Замечательные чудаки и оригиналы - Михаил Пыляев
Шрифт:
Интервал:
Когда разнесся слух, что папа умер, многие старались угадывать, кого на его место изберет новый конклав. О чем тут и толковать, – перервал он эту речь, – разумеется, назначен будет военный! Это слово, сказанное в тогдашней Варшаве, строго подчиненной военной дисциплине, было очень метко и всех рассмешило.

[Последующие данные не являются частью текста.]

/-- A RECV bound to an MSN (R363, R364, R378, R386). -/
structure RecvMsg where
  msn : BitVec 32
  /-- its RECV entry: ring, entry index; none for the storage engine's own buffer (R415) -/
  job : Option (Nat × Nat)
  len : Nat
  /-- region key, and address of the buffer -/
  key : Nat
  addr : Nat
  /-- bitmap of the packets placed -/
  bits : Nat
  /-- N and TOTAL, once LAST has arrived -/
  n : Option Nat
  total : Nat
  /-- paths a packet arrived on, and Datum short of the first one placed -/
  paths : Nat
  first : BitVec 64
  /-- path of the most recent packet -/
  lastPath : Nat
  /-- expiries of the reassembly timer, and whether it runs -/
  tries : Nat
  timer : Bool
  /-- it holds a flight-table slot of kind transport message -/
  slot : Bool
  /-- its region was revoked before any packet arrived -/
  withdrawn : Bool
  /-- status of its completion once it ended, held for MSN order -/
  ended : Option Nat
  /-- packets placed, for the storage engine: index, payload -/
  data : List (Nat × Bytes)
  deriving DecidableEq, Repr

/-- A connection that is not FREE (R353-R361). -/
structure Conn where
  state : ConnState
  sheet : Nat
  cause : Nat
  ipv4 : Bool
  mtu : Nat
  tclass : Nat
  /-- handle at the peer -/
  peer : Nat
  /-- global numbers of its message rings -/
  sendRing : Nat
  recvRing : Nat
  dport : Nat
  peerIp : Nat
  localIp : Nat
  paths : Tbl TxPath
  rx : Tbl RxPath
  /-- path used last -/
  cursor : Nat
  nextMsn : BitVec 32
  msnDone : BitVec 32
  sends : List SendMsg
  queue : List OutPkt
  recvs : List RecvMsg
  /-- packets in stall slots, oldest first (R381) -/
  stalled : List Packet
  /-- CONN_CLOSE entries to complete: ring, entry index -/
  closers : List (Nat × Nat)
  deriving DecidableEq, Repr

/-- A region that is not FREE (R373-R379, R385). -/
structure Region where
  draining : Bool
  sheet : Nat
  mode : Nat
  base : Nat
  len : Nat
  /-- REG_REVOKE entry to complete: ring, entry index -/
  revoker : Option (Nat × Nat)
  /-- messages in progress at the fence that completed, and RECVs withdrawn -/
  completed : Nat
  withdrawn : Nat
  /-- messages in progress at the fence: connection, MSN -/
  fenced : List (Nat × Nat)
  deriving DecidableEq, Repr

/-- An outstanding Page Request (R133, R380): function, PASID and page, and the messages that met it: connection, MSN, packet
index. -/
structure PageReq where
  port : Nat
  pf : Nat
  pasid : Nat
  page : Nat
  msgs : List (Nat × Nat × Nat)
  deriving DecidableEq, Repr

/-- The Ralush engine beside its connections. -/
structure Ralush where
  /-- generation of each connection number and of each region (R353, R373) -/
  gens : Tbl Nat
  regGens : Tbl Nat
  regions : Tbl Region
  pages : List PageReq
  deriving DecidableEq, Repr

/-! ## Storage (spec 15) -/

/-- Controller states, Table 15.3, but for FREE. -/
inductive CtrlState where
  | disabled | ready | shutting | shut | resetting
  deriving DecidableEq, Repr

/-- Codes of Table 15.3. -/
def CtrlState.code : CtrlState → Nat
  | .disabled => 1 | .ready => 2 | .shutting => 3 | .shut => 4 | .resetting => 5

/-- A submission queue: global number of its ring, its CQ, QPRIO (0 urgent to 3 low). -/
structure SubQueue where
  ring : Nat
  cq : Nat
  prio : Nat
  deriving DecidableEq, Repr

/-- A completion queue: global number of its ring, vector, interrupts enabled, CQ entries since its last message. -/
structure CompQueue where
  ring : Nat
  vec : Nat
  ien : Bool
  unannounced : Nat
  deriving DecidableEq, Repr

/-- An attachment of a controller (R399, R408). -/
structure Attach where
  vol : Nat
  readOnly : Bool
  deferred : Bool
  /-- NS_DETACH entry that waits for its started commands: ring, entry index -/
  waiter : Option (Nat × Nat)
  deriving DecidableEq, Repr

/-- An entry of the deferred-error log (Table 15.5). -/
structure LostEntry where
  nsid : Nat
  slba : Nat
  nblk : Nat
  cause : Nat
  time : BitVec 64
  deriving DecidableEq, Repr

/-- A presented controller that is not FREE (R399-R413). -/
structure Ctrl where
  state : CtrlState
  sheet : Nat
  localBase : Nat
  /-- I/O queue pairs it may create -/
  nq : Nat
  sqs : Tbl SubQueue
  cqs : Tbl CompQueue
  attach : Tbl Attach
  /-- feature values by FID -/
  feats : Tbl Nat
  /-- power state, last operational one, and the state being entered with its Set Features command -/
  ps : Nat
  lastOp : Nat
  entering : Option (Nat × Nat)
  /-- leaving a non-operational state (R412) -/
  leaving : Bool
  /-- Asynchronous Event Requests held, oldest first -/
  aers : List Nat
  log : List LostEntry
  overflow : Bool
  /-- CTRL_SET entry to complete: ring, entry index -/
  setter : Option (Nat × Nat)
  /-- the shutdown in progress is a normal one -/
  normal : Bool
  /-- SQ served last, commands taken from it in this visit, and commands left of the WRR turn by priority -/
  lastSq : Nat
  burst : Nat
  credit : Tbl Nat
  deriving DecidableEq, Repr

/-- A volume (Table 15.1). -/
structure Volume where
  port : Nat
  remote : Bool
  lba : Nat
  blocks : Nat
  rootPort : Nat
  nsid : Nat
  baseLba : Nat
  /-- connection handle -/
  conn : Nat
  cache : Nat
  sa : Option Nat
  cls : Nat
  contractOut : Option Nat
  contractIn : Option Nat
  /-- lost ranges: first block, blocks (R408) -/
  lost : List (Nat × Nat)
  /-- serial number of its NVMe device (R410) -/
  serial : Bytes
  deriving DecidableEq, Repr

/-- Where a fetched command stands. -/
inductive CmdPhase where
  | fetched | started | stalled | running
  /-- its CQ entry is held by a power state (R412): status, Dword 0 -/
  | held (status dw0 : Nat)
  deriving DecidableEq, Repr

/-- A presented command from its fetch to its CQ entry (R402). -/
structure NvmeCmd where
  ctrl : Nat
  sq : Nat
  sqe : Entry
  phase : CmdPhase
  /-- start order (R405) -/
  order : Nat
  /-- range-lock entry: volume, first and last block -/
  lock : Option (Nat × Nat × Nat)
  /-- backend requests still out -/
  reqs : List Nat
  /-- it has issued a backend request, or read or written tenant data (R413) -/
  touched : Bool
  /-- blocks of a Read at hand: block, data -/
  got : List (Nat × Bytes)
  /-- tenant pages of its data -/
  pages : List Nat
  /-- status gathered so far -/
  status : Nat
  /-- dirty blocks a Flush waits for, by cache number -/
  waits : List Nat
  /-- ranges of a Dataset Management: first block, blocks -/
  ranges : List (Nat × Nat)
  deriving DecidableEq, Repr

/-- A backend request (R410, R415). -/
structure BackReq where
  vol : Nat
  /-- the presented command; none for write-back -/
  cmd : Option Nat
  /-- 0 read, 1 write, 3 write zeroes, 4 deallocate, 5 write-back -/
  op : Nat
  lo : Nat
  n : Nat
  /-- data being written, and how often a write-back timed out in a row -/
  data : Bytes
  tries : Nat
  /-- a local device has completed a read, and the blocks the staging buffer has accepted: block, data (R417) -/
  replied : Bool
  staged : List (Nat × Bytes)
  deriving DecidableEq, Repr

/-- A cached block (R407-R409). -/
structure Cached where
  dirty : Bool
  /-- root ports of the expanders that hold a copy -/
  homes : List Nat
  data : Bytes
  deriving DecidableEq, Repr

/-- The storage engine beside its controllers. -/
structure Storage where
  vols : Tbl Volume
  cmds : Tbl NvmeCmd
  nextCmd : Nat
  nextOrder : Nat
  reqs : Tbl BackReq
  nextReq : Nat
  /-- cached blocks by volume x 2^48 + block -/
  cache : Tbl Cached
  /-- bytes of cache by expander's root port -/
  room : Tbl Nat
  /-- sheet served last and commands left of its turn; controller served last, by sheet (R404) -/
  visiting : Nat
  credit : Nat
  lastCtrl : Tbl Nat
  /-- capsules received on connections of remote volumes, oldest first: connection, message (R415) -/
  inbox : List (Nat × Bytes)
  deriving DecidableEq, Repr

/-! ## Penlith (spec 16) -/

/-- PENDING and INSERV of a cairn source (R443). -/
structure CairnSrc where
  pend : Bool
  inserv : Bool
  deriving DecidableEq, Repr

/-- Architectural state of a thread beside its registers in control space (R429, R430, R446). -/
structure Thread where
  /-- integer registers x1-x31; x0 reads 0 -/
  x : Tbl (BitVec 64)
  /-- floating-point and vector registers -/
  f : Tbl (BitVec 64)
  v : Tbl (BitVec 256)
  /-- CSRs by number -/
  csr : Tbl (BitVec 64)
  /-- privilege: 0 U, 1 S, 3 M -/
  priv : Nat
  /-- armed by PN.WFE: mask and rd -/
  armed : Option (Nat × Nat)
  /-- Datum ns of its halt, and state it resumes to -/
  haltedAt : Nat
  resumeTo : Nat
  deriving DecidableEq, Repr

/-- A thread that has done nothing: machine mode, registers 0. -/
def Thread.fresh : Thread := ⟨[], [], [], [], 3, none, 0, 0⟩

/-- Slot states, Table 16.5, but for FREE. A sealed slot carries its place in the seal order. -/
inductive SlotUse where
  | reserved (thread : Nat)
  | sealed (order : Nat)
  | taken (cluster : Nat)
  deriving DecidableEq, Repr

/-- The clusters beside their registers. -/
structure Penlith where
  /-- threads by number 0-255 -/
  threads : Tbl Thread
  /-- gallery slots that are not FREE, by (cluster x 64 + gallery) x 256 + slot -/
  slots : Tbl SlotUse
  /-- slots taken from a thread by abandonment: slot number, thread (R435, R442) -/
  lost : List (Nat × Nat)
  /-- seals so far, by gallery -/
  seals : Tbl Nat
  /-- cluster memory by control-space address -/
  mem : List Host.Cell
  /-- groups declared deadlocked with no thread issued since: cluster x 16 + group (R433) -/
  declared : List Nat
  /-- exchange in progress by cluster: T, U and the states they had (R446) -/
  moving : Tbl (Nat × Nat × Nat × Nat)
  deriving DecidableEq, Repr


/-! ## Boot (spec 17) -/

/-- The load of an image class that is under way or running (R453-R457). -/
structure Load where
  /-- copy: 0 A, 1 B -/
  copy : Nat
  /-- copies tried since the last start -/
  tried : List Nat
  /-- 64 KiB chunks in the hold region -/
  chunks : Nat
  /-- units execute: the chunk with ENTRY is written -/
  started : Bool
  /-- its tag matched -/
  matched : Bool
  /-- instances that reported ready (R456) -/
  ready : List Nat
  deriving DecidableEq, Repr

/-- Boot, flash and fuses. Copies are numbered class x 2 + device. -/
structure Boot where
  /-- what the ROM found at the last power-on: the station and board records stay in flash -/
  found : BootFound
  /-- CFG_DEFAULT of the legend: the station record is ignored (R108) -/
  cfgDefault : Bool
  /-- key epoch, revoked slots, filled slots: an image of SVY_EPOCH (Table 17.8) -/
  fuses : BitVec 32
  /-- 128-byte header of each copy in flash (Table 17.2); an unlisted copy is as shipped -/
  headers : Tbl Bytes
  /-- boot record: copy states by copy: 0 COMMITTED, 1 PENDING, 2 TRIAL, 3 REJECTED (R449) -/
  copyStates : Tbl Nat
  /-- boot record: rollback floors, and committed running time in ns, by class (R466) -/
  floors : Tbl Nat
  runTime : Tbl Nat
  /-- Datum ns since which running time has not been added, by class -/
  runSince : Tbl Nat
  /-- boot record: HOURS of SVY_COMMIT_CFG, and the sequence number (R450, Table 17.9) -/
  hours : Nat
  recordSeq : Nat
  loads : Tbl Load
  /-- outputs held, by cluster, oldest first (R454) -/
  outputs : Tbl (List HeldAccess)
  /-- staging buffer: bytes other than 0 (R470) -/
  staging : List Host.Cell
  /-- KIND of a package that passed its check and is being acted on; 0 none -/
  installing : Nat
  /-- a notice is not acknowledged (R473) -/
  noticeOpen : Bool
  deriving DecidableEq, Repr

/-! ## Health and survey (spec 18) -/

/-- A survey record, Table 18.5. -/
structure SurveyRec where
  kind : Nat
  event : Nat
  index : Nat
  detail : Nat
  time : BitVec 64
  serial : Bytes
  vendor : Nat
  deriving DecidableEq, Repr

/-- A consumables record, Table 18.8, with what R493-R495 keep for it. -/
structure Consumable where
  valid : Bool
  kind : Nat
  present : Bool
  soon : Bool
  wear : Nat
  /-- Datum ns for which the part was present and powered, up to the instant lastSeen (R493) -/
  onTime : Nat
  lastSeen : Nat
  firstSeen : Nat
  replaceBy : Nat
  serial : Bytes
  vendor : Nat
  metric : Nat
  /-- bias of each lane first seen for this serial (R493) -/
  bias0 : List Nat
  /-- wear samples, newest first: Datum second, wear -/
  samples : List (Nat × Nat)
  /-- latched flags of a module, as last read and cleared (R230) -/
  flags : Nat
  deriving DecidableEq, Repr

/-- A record never used. -/
def Consumable.fresh : Consumable := ⟨false, 0, false, false, 0, 0, 0, 0, 0, [], 0, 0, [], [], 0⟩

/-- A fault that left a unit permanently out of service, as the boot record keeps it (R483). -/
structure Permanent where
  kind : Nat
  unit : Nat
  deriving DecidableEq, Repr

/-- Health and survey beside their registers. -/
structure Health where
  /-- protection log, oldest first, at most 16: HLT_PROT_ENTRY0 and ENTRY1 images (R488) -/
  protLog : List (BitVec 64 × BitVec 64)
  /-- survey ring by HLT_SURV_WR mod 256 (R490) -/
  survey : Tbl SurveyRec
  /-- peers with an OPEN connection (R491): address, with bit 128 set for IPv4, by entry 0-16,383 -/
  peers : Tbl Nat
  /-- consumables records 0-79 (R492) -/
  cons : Tbl Consumable
  /-- endpoint ports whose COAL_US interval runs; true: a message is held (R486) -/
  coal : Tbl Bool
  /-- faults the boot record keeps (R483) -/
  permanent : List Permanent
  /-- Datum seconds of the lockstep mismatches within the last hour (R481) -/
  mismatches : List Nat
  /-- the Surveyor island restarts (R481) -/
  restarting : Bool
  /-- repair rows used, by bank (R478) -/
  repairs : Tbl Nat
  /-- rows redirected to a repair row (R478): bank of a channel, row, repair row -/
  redirected : List (Nat × Nat × Nat)
  /-- FAILED cores (R479) -/
  coresFailed : List Nat
  /-- corrected errors found by the scrub (R477) -/
  scrubbed : Nat
  /-- 64-byte lines of internal memory that read poisoned (R482) -/
  poisoned : List Nat
  /-- consumables records as the boot record holds them (R495) -/
  consSaved : Tbl Consumable
  deriving DecidableEq, Repr
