/-- End every started message of a connection with a status, in MSN order. -/
def endAllSends (c st : Nat) (s : State) : State :=
  match s.conn? c with
  | none => s
  | some x => x.sends.foldl (fun t m => endSend c m.msn st t) s

/-- Complete every receive of a connection that has not ended with a status, in MSN order, and forget them. -/
def endAllRecvs (c st : Nat) (s : State) : State :=
  match s.conn? c with
  | none => s
  | some x =>
    let handle := s.connHandle c
    let rank := fun (m : RecvMsg) => (m.msn - x.msnDone).toNat
    let l := sortBy rank x.recvs
    let s := s.setConn c { x with recvs := [] }
    l.foldl (fun t m => writeRecv handle m (m.ended.getD st) (leaveFence c m.msn.toNat t)) s

/-- An abandoned job counts as fetched and not started (R356). -/
def unstartJob (g idx : Nat) (s : State) : State :=
  match s.ring? g with
  | none => s
  | some r => s.setRing g { r with jobs := slotJob idx none (markJob idx .fetched r.jobs) }

/-- Abandon every message of a connection: nothing is written, its slots are released (R356). -/
def abandonMessages (c : Nat) (s : State) : State :=
  match s.conn? c with
  | none => s
  | some x =>
    let s := s.setConn c { x with sends := [], recvs := [], queue := [] }
    let s := x.sends.foldl (fun t m => match m.job with
      | some (g, idx) => (unstartJob g idx t).freeSlot .msg
      | none => t) s
    x.recvs.foldl (fun t m =>
      let t := leaveFence c m.msn.toNat t
      let t := if m.slot then t.freeSlot .msg else t
      match m.job with
      | some (g, idx) => unstartJob g idx t
      | none => t) s

/-- CLOSE with a cause on the next path (R355). -/
def sendClose (c cause : Nat) (s : State) : State :=
  match s.conn? c with
  | none => s
  | some x => sendOwn c .close x.nextPath 0 [BitVec.ofNat 8 cause] s

/-- No outstanding Page Request waits for a connection's messages any more. -/
def forgetPages (c : Nat) (s : State) : State :=
  let leave : PageReq → PageReq := fun q => { q with msgs := q.msgs.filter (fun m => m.1 != c) }
  { s with rlt := { s.rlt with pages := s.rlt.pages.map leave } }

/-- A connection enters ERROR with a cause (R355). -/
def connError (c cause : Nat) (s : State) : State :=
  match s.conn? c with
  | none => s
  | some x =>
    if x.state = .error then s
    else
      let s := (moveConn c .error s)
      let s := match s.conn? c with
        | some y => s.setConn c { y with cause := cause, queue := [] }
        | none => s
      let s := raise RLT_EVENT_CONN_ERROR (postConnState x.sheet (s.connHandle c) x.state.code 4 cause s)
      let s := forgetPages c (dropStalled c (fun _ => true) s)
      let s := if cause = 1 then abandonMessages c s
        else
          let s := endAllRecvs c 0x0502 (endAllSends c 0x0502 s)
          refuseWaiting x.recvRing (s.connHandle c) 0x0502 (refuseWaiting x.sendRing (s.connHandle c) 0x0502 s)
      if cause = 2 then s else sendClose c cause s

/-- Key-cache entries and key registers of SAs are erased (R338). -/
def eraseKeys (l : List Nat) (s : State) : State :=
  { s with cipher := { s.cipher with
      cache := s.cipher.cache.filter (fun k => !l.contains k)
      keyRegs := s.cipher.keyRegs.filter (fun r => !l.contains r.2.sa) } }

/-- A connection becomes FREE: its generation increments, its SA records and keys go, its CONNS unit returns, and CONN_CLOSE
completes (R353, R355). -/
def freeConn (c : Nat) (s : State) : State :=
  match s.conn? c with
  | none => s
  | some x =>
    let handle := s.connHandle c
    let s := { s with
      conns := tblDel s.conns c
      sas := tblDel (tblDel s.sas (0x40000 + 2 * c)) (0x40001 + 2 * c)
      rlt := { s.rlt with gens := tblSet 0 s.rlt.gens c ((s.connGen c + 1) % 256) } }
    let s := resolveShrinks x.sheet (forgetPages c (eraseKeys [0x40000 + 2 * c, 0x40001 + 2 * c] s))
    x.closers.foldl (fun t w => endJob w.1 w.2 0 [(8, 2, x.sheet), (10, 1, 0), (11, 1, x.cause), (12, 4, handle)] t) s

/-- Connections of a sheet. -/
def State.sheetConns (s : State) (n : Nat) : List Nat := tblKeys (fun _ (x : Conn) => x.sheet == n) s.conns

/-- The connections of a sheet that enters DISABLING end without completions (R356). -/
def endMessages (n : Nat) (s : State) : State := (s.sheetConns n).foldl (fun t c => connError c 1 t) s

/-- Withdraw the bound receives of a connection on a ring that quiesces: those not ended complete with 0x0902 in MSN order
and their MSNs are unbound; those ended complete as they ended (R369). -/
def withdrawRecvs (c g : Nat) (s : State) : State :=
  match s.conn? c with
  | none => s
  | some x =>
    let handle := s.connHandle c
    let mine : RecvMsg → Bool := fun m => match m.job with
      | some (r, _) => r == g
      | none => false
    let rank := fun (m : RecvMsg) => (m.msn - x.msnDone).toNat
    let l := sortBy rank (x.recvs.filter mine)
    let keep := x.recvs.filterMap (fun m =>
      if mine m then (if m.ended.isSome then some { m with job := none, slot := false } else none) else some m)
    let s := s.setConn c { x with recvs := keep }
    let s := l.foldl (fun t m =>
      let t := if m.ended.isNone then leaveFence c m.msn.toNat t else t
      writeRecv handle m (m.ended.getD 0x0902) t) s
    dropStalled c (fun k => l.any (fun m => m.ended.isNone && ofBe ((k.bytes.drop (if x.ipv4 then 54 else 74)).take 4) == m.msn.toNat)) s

/-- Messages of a message ring that enters DISABLING other than with its sheet (R369). -/
def quiesceMessages (g : Nat) (s : State) : State :=
  (tblKeys (fun _ (x : Conn) => x.recvRing == g) s.conns).foldl (fun t c => withdrawRecvs c g t) s

/-- A region returns to FREE and its generation increments (R373). -/
def freeRegion (r : Nat) (s : State) : State :=
  { s with rlt := { s.rlt with
    regions := tblDel s.rlt.regions r
    regGens := tblSet 0 s.rlt.regGens r ((tblGetD 0 s.rlt.regGens r + 1) % 256) } }

end Sys2Proof.Machine
end

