/-- Every command of a controller is abandoned; data that a Write left in the cache stays (R416). -/
def abandonCmds (n : Nat) (s : State) : State := (s.ctrlCmds n).foldl (fun t i => dropCmd i t) s

/-- Complete the CTRL_SET that waits on a controller. -/
def endSetter (n status : Nat) (s : State) : State :=
  match s.ctrl? n with
  | none => s
  | some c =>
    match c.setter with
    | none => s
    | some (g, idx) =>
      let s := s.setCtrl n { c with setter := none }
      endJob g idx status (stoFields s c.sheet (some n) none) s

/-- A controller enters RESETTING: its queues close and its commands are abandoned; a shutdown that was waiting completes
with 0x0106 (R403, R416). -/
def resetCtrl (n : Nat) (s : State) : State :=
  match s.ctrl? n with
  | none => s
  | some c =>
    let s := abandonCmds n (endSetter n 0x0106 (setQueues c .closed s))
    match s.ctrl? n with
    | none => s
    | some c => s.setCtrl n { c with state := .resetting, aers := [], entering := none, leaving := false }

/-- The controllers of a sheet that enters DISABLING reset (R416). -/
def endStorage (n : Nat) (s : State) : State :=
  (tblKeys (fun _ (c : Ctrl) => c.sheet == n && (c.state == .ready || c.state == .shutting || c.state == .shut)) s.ctrls).foldl
    (fun t k => resetCtrl k t) s

/-- The sheet's messages and storage commands have ended, and its controllers are DISABLED. -/
def unitsDrained (n : Nat) (s : State) : Bool :=
  s.conns.all (fun x => x.2.sheet != n || (x.2.sends == [] && x.2.recvs == []))
    && s.ctrls.all (fun c => c.2.sheet != n || (c.2.state == .disabled && (s.ctrlCmds c.1).isEmpty))

/-- A controller becomes FREE: its queues and attachments are removed. -/
def freeCtrl (n : Nat) (s : State) : State :=
  match s.ctrl? n with
  | none => s
  | some c =>
    let s := abandonCmds n s
    let s := { s with ctrls := tblDel s.ctrls n, rings := s.rings.filter (fun r => !c.rings.contains r.1) }
    resolveShrinks c.sheet s

/-- Remove the sheet's connections, keys, controllers and regions (R163, R379). -/
def removeUnits (n : Nat) (s : State) : State :=
  let s := (s.sheetConns n).foldl (fun t c => freeConn c t) s
  let mine : Nat → SA → Bool := fun k a => a.sheet == n && decide (k < 0x40000)
  let keys := tblKeys mine s.sas
  let s := eraseKeys keys { s with sas := s.sas.filter (fun a => !mine a.1 a.2) }
  let s := (tblKeys (fun _ (c : Ctrl) => c.sheet == n) s.ctrls).foldl (fun t k => freeCtrl k t) s
  (tblKeys (fun _ (g : Region) => g.sheet == n) s.rlt.regions).foldl (fun t r => freeRegion r t) s

/-- A doorbell reached a storage queue: one to an I/O submission queue of a controller in its non-operational power state
makes it leave for its last operational one (R411). -/
def wakeCtrl (g : Nat) (s : State) : State :=
  match s.ctrls.find? (fun c => c.2.sqs.any (fun q => q.1 != 0 && q.2.ring == g)) with
  | none => s
  | some (n, c) => if c.ps = 2 then s.setCtrl n { c with leaving := true } else s

end Sys2Proof.Machine
end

В московском обществе, в тридцатых годах, пользовалось некоторое время правом гражданства слово анкураже. Это слово вторглось в русскую речь по следующему случаю, как это рассказывает поэт князь Вяземский. При московской театральной дирекции служил один забавный чудак, который, как следует русскому чиновнику, был охвачен болезнью чинолюбия и крестолюбия. Он беспрестанно говорил и писал кому следует: «Я не прошу кавалерии через плечо или на шею, а только маленького анкураже (encourage)[7] в петличку». Это слово так понравилось тогда, что даже Пушкин его применил к любовным похождениям в тех случаях, когда в обращении не капитал любви, а мелкая монета ее, то есть с одной стороны – ухаживание, а с другой – снисходительное и одобрительное кокетство.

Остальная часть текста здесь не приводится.